Input records>
/-- R104: the refusal names the lowest slot of the last generation. -/
theorem exhausted_some {j : SlotNo} {g : Image} (valid : slots.look j = .valid g) (last : g.generation = 0xFFFFFFFF)
    (lowest : ∀ k h, k < j → slots.look k = .valid h → h.generation ≠ 0xFFFFFFFF) : exhausted slots = some j := by
  unfold exhausted
  cases found : highestValid slots with
  | none => exact absurd valid (highestValid_none found j g)
  | some b =>
    obtain ⟨⟨h, validB, generation⟩, bound⟩ := highestValid_some found
    obtain ⟨atMost, below⟩ := bound j g valid
    have lastB : b.generation = 0xFFFFFFFF := by
      refine Decidable.byContradiction fun notLast => ?_
      have := toNat_lt_of_ne_last notLast
      rw [last] at atMost
      exact absurd atMost (by simpa using this)
    have same : b.slot = j := by
      rcases Nat.lt_trichotomy b.slot.val j.val with lower | same | higher
      · exact absurd (generation.symm.trans lastB) (lowest _ h lower validB)
      · exact Fin.ext same
      · rw [last, lastB] at below
        exact absurd (below higher) (Nat.lt_irrefl _)
    simp [lastB, same]

theorem exhausted_none (room : Unexhausted slots) : exhausted slots = none := by
  unfold exhausted
  cases found : highestValid slots with
  | none => rfl
  | some b =>
    obtain ⟨⟨g, valid, generation⟩, -⟩ := highestValid_some found
    have notLast : b.generation ≠ 0xFFFFFFFF := generation ▸ room _ g valid
    exact if_neg notLast

theorem unexhausted_of_exhausted_none (room : exhausted slots = none) : Unexhausted slots := by
  intro i g valid last
  unfold exhausted at room
  cases found : highestValid slots with
  | none => exact highestValid_none found i g valid
  | some b =>
    obtain ⟨atMost, -⟩ := (highestValid_some found).2 i g valid
    have notLast : b.generation ≠ 0xFFFFFFFF := by simpa [found] using room
    have := toNat_lt_of_ne_last notLast
    rw [last] at atMost
    exact absurd atMost (by simpa using this)

/-- R105: where no slot is VALID the first generation is 1. -/
theorem nextGeneration_first (absent : ∀ i g, slots.look i ≠ .valid g) : nextGeneration slots = 1 := by
  unfold nextGeneration
  cases found : highestValid slots with
  | none => rfl
  | some b =>
    obtain ⟨⟨g, valid, -⟩, -⟩ := highestValid_some found
    exact absurd valid (absent _ g)

/-- R105: otherwise it is one more than the highest, which has room for that. -/
theorem nextGeneration_succ (room : Unexhausted slots) (present : ∃ i g, slots.look i = .valid g) :
    ∃ i g, slots.look i = .valid g ∧ (nextGeneration slots).toNat = g.generation.toNat + 1 ∧
      ∀ j h, slots.look j = .valid h → h.generation.toNat ≤ g.generation.toNat := by
  unfold nextGeneration
  cases found : highestValid slots with
  | none =>
    obtain ⟨i, g, valid⟩ := present
    exact absurd valid (highestValid_none found i g)
  | some b =>
    obtain ⟨⟨g, valid, generation⟩, bound⟩ := highestValid_some found
    have := toNat_lt_of_ne_last (room _ g valid)
    refine ⟨b.slot, g, valid, ?_, fun j h validH => ?_⟩
    · simp only [generation, BitVec.toNat_add]
      exact Nat.mod_eq_of_lt (Nat.succ_lt_succ this)
    · obtain ⟨atMost, -⟩ := bound j h validH
      exact generation ▸ atMost

/-- R105: the generation given is above every VALID one. -/
theorem lt_nextGeneration (room : Unexhausted slots) {j : SlotNo} {h : Image} (valid : slots.look j = .valid h) :
    h.generation.toNat < (nextGeneration slots).toNat := by
  obtain ⟨i, g, -, succ, bound⟩ := nextGeneration_succ room ⟨j, h, valid⟩
  have := bound j h valid
  omega

end Sys2Proof.Machine
end

section
/-! PROOFS. The program store's operations as equations (R105 to R109, R113, R114): what each writes of the state. -/

namespace Sys2Proof.Machine

variable {s : State} {i j : SlotNo} {r : Option Port} {g : Image}

/-! ## Wholeness (R103) -/

theorem whole_image_some {agrees : Bool} {h : Image} :
    (Contents.image g agrees).whole = some h ↔ g = h ∧ agrees = true ∧ g.wellMade = true := by
  simp [Contents.whole, and_comm]

theorem whole_some {c : Contents} (whole : c.whole = some g) : c = .image g true ∧ g.wellMade = true := by
  cases c with
  | torn => cases whole
  | image h agrees =>
    obtain ⟨rfl, rfl, made⟩ := whole_image_some.1 whole
    exact ⟨rfl, made⟩

/-! ## Completions (R106, R109) -/

theorem completeStore_valid {cellsHold : Bool} (op : s.store.op = some { kind := .store, slot := i, requester := r })
    (writing : s.slot i = .writing g) (whole : (Contents.image g cellsHold).whole = some g) :
    completeStore cellsHold s = endStore (produce (storeDoneEvent i g.generation r) s) i (.valid g) := by
  simp only [completeStore, op, writing, whole]

theorem completeStore_damaged {cellsHold : Bool} (op : s.store.op = some { kind := .store, slot := i, requester := r })
    (writing : s.slot i = .writing g) (bad : (Contents.image g cellsHold).whole = none) :
    completeStore cellsHold s = endStore (produce (storeFailedEvent s i r) s) i (.damaged (.image g cellsHold)) := by
  simp only [completeStore, op, writing, bad]

theorem completeErase_empty (op : s.store.op = some { kind := .erase, slot := i, requester := r }) :
    completeErase s = endStore (produce (eraseDoneEvent s i r) s) i .empty := by
  simp only [completeErase, op]

/-- A completion of a store while none is in flight. -/
theorem completeStore_other (cellsHold : Bool) (other : ∀ o, s.store.op = some o → o.kind = .erase) :
    completeStore cellsHold s = s := by
  unfold completeStore
  split
  · next op => cases other _ op
  · rfl

theorem completeErase_other (other : ∀ o, s.store.op = some o → o.kind = .store) : completeErase s = s := by
  unfold completeErase
  split
  · next op => cases other _ op
  · rfl

/-- Settles O21: a completion of the operation in flight by its outcome, and one of an operation that is not. -/
theorem storeOperationsComplete : Obligations.StoreOperationsComplete := by
  refine ⟨fun s i r g cellsHold op writing => ⟨fun whole => ?done, fun bad => ?failed⟩, fun s i r op => ?erased,
    fun s => ⟨fun other cellsHold => ?noStore, fun other => ?noErase⟩⟩
  case done => exact congrArg Host.Outcome.next (completeStore_valid op writing whole)
  case failed => exact congrArg Host.Outcome.next (completeStore_damaged op writing bad)
  case erased => exact congrArg Host.Outcome.next (completeErase_empty op)
  case noStore => exact congrArg Host.Outcome.next (completeStore_other cellsHold other)
  case noErase => exact congrArg Host.Outcome.next (completeErase_other other)

end Sys2Proof.Machine
end

section
/-! PROOFS. The power-up load (R103, R114, R115): when contents are whole, how each slot is judged, and the choice of the boot
image. -/

namespace Sys2Proof.Machine

variable {slots : Table 4 Slot} {i j : SlotNo} {c : Contents} {g h : Image}

/-! ## Wholeness, test by test (R103) -/

theorem validLists_iff :
    ((Table.numbers 16).all fun t => (checkList g.modulus (g.lists.look t)).isNone) = true ↔
      ∀ t, ValidList g.modulus (g.lists.look t) := by
  have valid (t : TrackNo) : checkList g.modulus (g.lists.look t) = none ↔ ValidList g.modulus (g.lists.look t) :=
    (validityCheckPassesTheValidLists _ _).1
  simp [valid]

Exercise instructions>
Return all the lines shown above, precisely as they stand.

Response for this exercise>
/-- R104: the refusal names the lowest slot of the last generation. -/
theorem exhausted_some {j : SlotNo} {g : Image} (valid : slots.look j = .valid g) (last : g.generation = 0xFFFFFFFF)
    (lowest : ∀ k h, k < j → slots.look k = .valid h → h.generation ≠ 0xFFFFFFFF) : exhausted slots = some j := by
  unfold exhausted
  cases found : highestValid slots with
  | none => exact absurd valid (highestValid_none found j g)
  | some b =>
    obtain ⟨⟨h, validB, generation⟩, bound⟩ := highestValid_some found
    obtain ⟨atMost, below⟩ := bound j g valid
    have lastB : b.generation = 0xFFFFFFFF := by
      refine Decidable.byContradiction fun notLast => ?_
      have := toNat_lt_of_ne_last notLast
      rw [last] at atMost
      exact absurd atMost (by simpa using this)
    have same : b.slot = j := by
      rcases Nat.lt_trichotomy b.slot.val j.val with lower | same | higher
      · exact absurd (generation.symm.trans lastB) (lowest _ h lower validB)
      · exact Fin.ext same
      · rw [last, lastB] at below
        exact absurd (below higher) (Nat.lt_irrefl _)
    simp [lastB, same]

theorem exhausted_none (room : Unexhausted slots) : exhausted slots = none := by
  unfold exhausted
  cases found : highestValid slots with
  | none => rfl
  | some b =>
    obtain ⟨⟨g, valid, generation⟩, -⟩ := highestValid_some found
    have notLast : b.generation ≠ 0xFFFFFFFF := generation ▸ room _ g valid
    exact if_neg notLast

theorem unexhausted_of_exhausted_none (room : exhausted slots = none) : Unexhausted slots := by
  intro i g valid last
  unfold exhausted at room
  cases found : highestValid slots with
  | none => exact highestValid_none found i g valid
  | some b =>
    obtain ⟨atMost, -⟩ := (highestValid_some found).2 i g valid
    have notLast : b.generation ≠ 0xFFFFFFFF := by simpa [found] using room
    have := toNat_lt_of_ne_last notLast
    rw [last] at atMost
    exact absurd atMost (by simpa using this)

/-- R105: where no slot is VALID the first generation is 1. -/
theorem nextGeneration_first (absent : ∀ i g, slots.look i ≠ .valid g) : nextGeneration slots = 1 := by
  unfold nextGeneration
  cases found : highestValid slots with
  | none => rfl
  | some b =>
    obtain ⟨⟨g, valid, -⟩, -⟩ := highestValid_some found
    exact absurd valid (absent _ g)

/-- R105: otherwise it is one more than the highest, which has room for that. -/
theorem nextGeneration_succ (room : Unexhausted slots) (present : ∃ i g, slots.look i = .valid g) :
    ∃ i g, slots.look i = .valid g ∧ (nextGeneration slots).toNat = g.generation.toNat + 1 ∧
      ∀ j h, slots.look j = .valid h → h.generation.toNat ≤ g.generation.toNat := by
  unfold nextGeneration
  cases found : highestValid slots with
  | none =>
    obtain ⟨i, g, valid⟩ := present
    exact absurd valid (highestValid_none found i g)
  | some b =>
    obtain ⟨⟨g, valid, generation⟩, bound⟩ := highestValid_some found
    have := toNat_lt_of_ne_last (room _ g valid)
    refine ⟨b.slot, g, valid, ?_, fun j h validH => ?_⟩
    · simp only [generation, BitVec.toNat_add]
      exact Nat.mod_eq_of_lt (Nat.succ_lt_succ this)
    · obtain ⟨atMost, -⟩ := bound j h validH
      exact generation ▸ atMost

/-- R105: the generation given is above every VALID one. -/
theorem lt_nextGeneration (room : Unexhausted slots) {j : SlotNo} {h : Image} (valid : slots.look j = .valid h) :
    h.generation.toNat < (nextGeneration slots).toNat := by
  obtain ⟨i, g, -, succ, bound⟩ := nextGeneration_succ room ⟨j, h, valid⟩
  have := bound j h valid
  omega

end Sys2Proof.Machine
end

section
/-! PROOFS. The program store's operations as equations (R105 to R109, R113, R114): what each writes of the state. -/

namespace Sys2Proof.Machine

variable {s : State} {i j : SlotNo} {r : Option Port} {g : Image}

/-! ## Wholeness (R103) -/

theorem whole_image_some {agrees : Bool} {h : Image} :
    (Contents.image g agrees).whole = some h ↔ g = h ∧ agrees = true ∧ g.wellMade = true := by
  simp [Contents.whole, and_comm]

theorem whole_some {c : Contents} (whole : c.whole = some g) : c = .image g true ∧ g.wellMade = true := by
  cases c with
  | torn => cases whole
  | image h agrees =>
    obtain ⟨rfl, rfl, made⟩ := whole_image_some.1 whole
    exact ⟨rfl, made⟩

/-! ## Completions (R106, R109) -/

theorem completeStore_valid {cellsHold : Bool} (op : s.store.op = some { kind := .store, slot := i, requester := r })
    (writing : s.slot i = .writing g) (whole : (Contents.image g cellsHold).whole = some g) :
    completeStore cellsHold s = endStore (produce (storeDoneEvent i g.generation r) s) i (.valid g) := by
  simp only [completeStore, op, writing, whole]

theorem completeStore_damaged {cellsHold : Bool} (op : s.store.op = some { kind := .store, slot := i, requester := r })
    (writing : s.slot i = .writing g) (bad : (Contents.image g cellsHold).whole = none) :
    completeStore cellsHold s = endStore (produce (storeFailedEvent s i r) s) i (.damaged (.image g cellsHold)) := by
  simp only [completeStore, op, writing, bad]

theorem completeErase_empty (op : s.store.op = some { kind := .erase, slot := i, requester := r }) :
    completeErase s = endStore (produce (eraseDoneEvent s i r) s) i .empty := by
  simp only [completeErase, op]

/-- A completion of a store while none is in flight. -/
theorem completeStore_other (cellsHold : Bool) (other : ∀ o, s.store.op = some o → o.kind = .erase) :
    completeStore cellsHold s = s := by
  unfold completeStore
  split
  · next op => cases other _ op
  · rfl

theorem completeErase_other (other : ∀ o, s.store.op = some o → o.kind = .store) : completeErase s = s := by
  unfold completeErase
  split
  · next op => cases other _ op
  · rfl

/-- Settles O21: a completion of the operation in flight by its outcome, and one of an operation that is not. -/
theorem storeOperationsComplete : Obligations.StoreOperationsComplete := by
  refine ⟨fun s i r g cellsHold op writing => ⟨fun whole => ?done, fun bad => ?failed⟩, fun s i r op => ?erased,
    fun s => ⟨fun other cellsHold => ?noStore, fun other => ?noErase⟩⟩
  case done => exact congrArg Host.Outcome.next (completeStore_valid op writing whole)
  case failed => exact congrArg Host.Outcome.next (completeStore_damaged op writing bad)
  case erased => exact congrArg Host.Outcome.next (completeErase_empty op)
  case noStore => exact congrArg Host.Outcome.next (completeStore_other cellsHold other)
  case noErase => exact congrArg Host.Outcome.next (completeErase_other other)

end Sys2Proof.Machine
end

section
/-! PROOFS. The power-up load (R103, R114, R115): when contents are whole, how each slot is judged, and the choice of the boot
image. -/

namespace Sys2Proof.Machine

variable {slots : Table 4 Slot} {i j : SlotNo} {c : Contents} {g h : Image}

/-! ## Wholeness, test by test (R103) -/

theorem validLists_iff :
    ((Table.numbers 16).all fun t => (checkList g.modulus (g.lists.look t)).isNone) = true ↔
      ∀ t, ValidList g.modulus (g.lists.look t) := by
  have valid (t : TrackNo) : checkList g.modulus (g.lists.look t) = none ↔ ValidList g.modulus (g.lists.look t) :=
    (validityCheckPassesTheValidLists _ _).1
  simp [valid]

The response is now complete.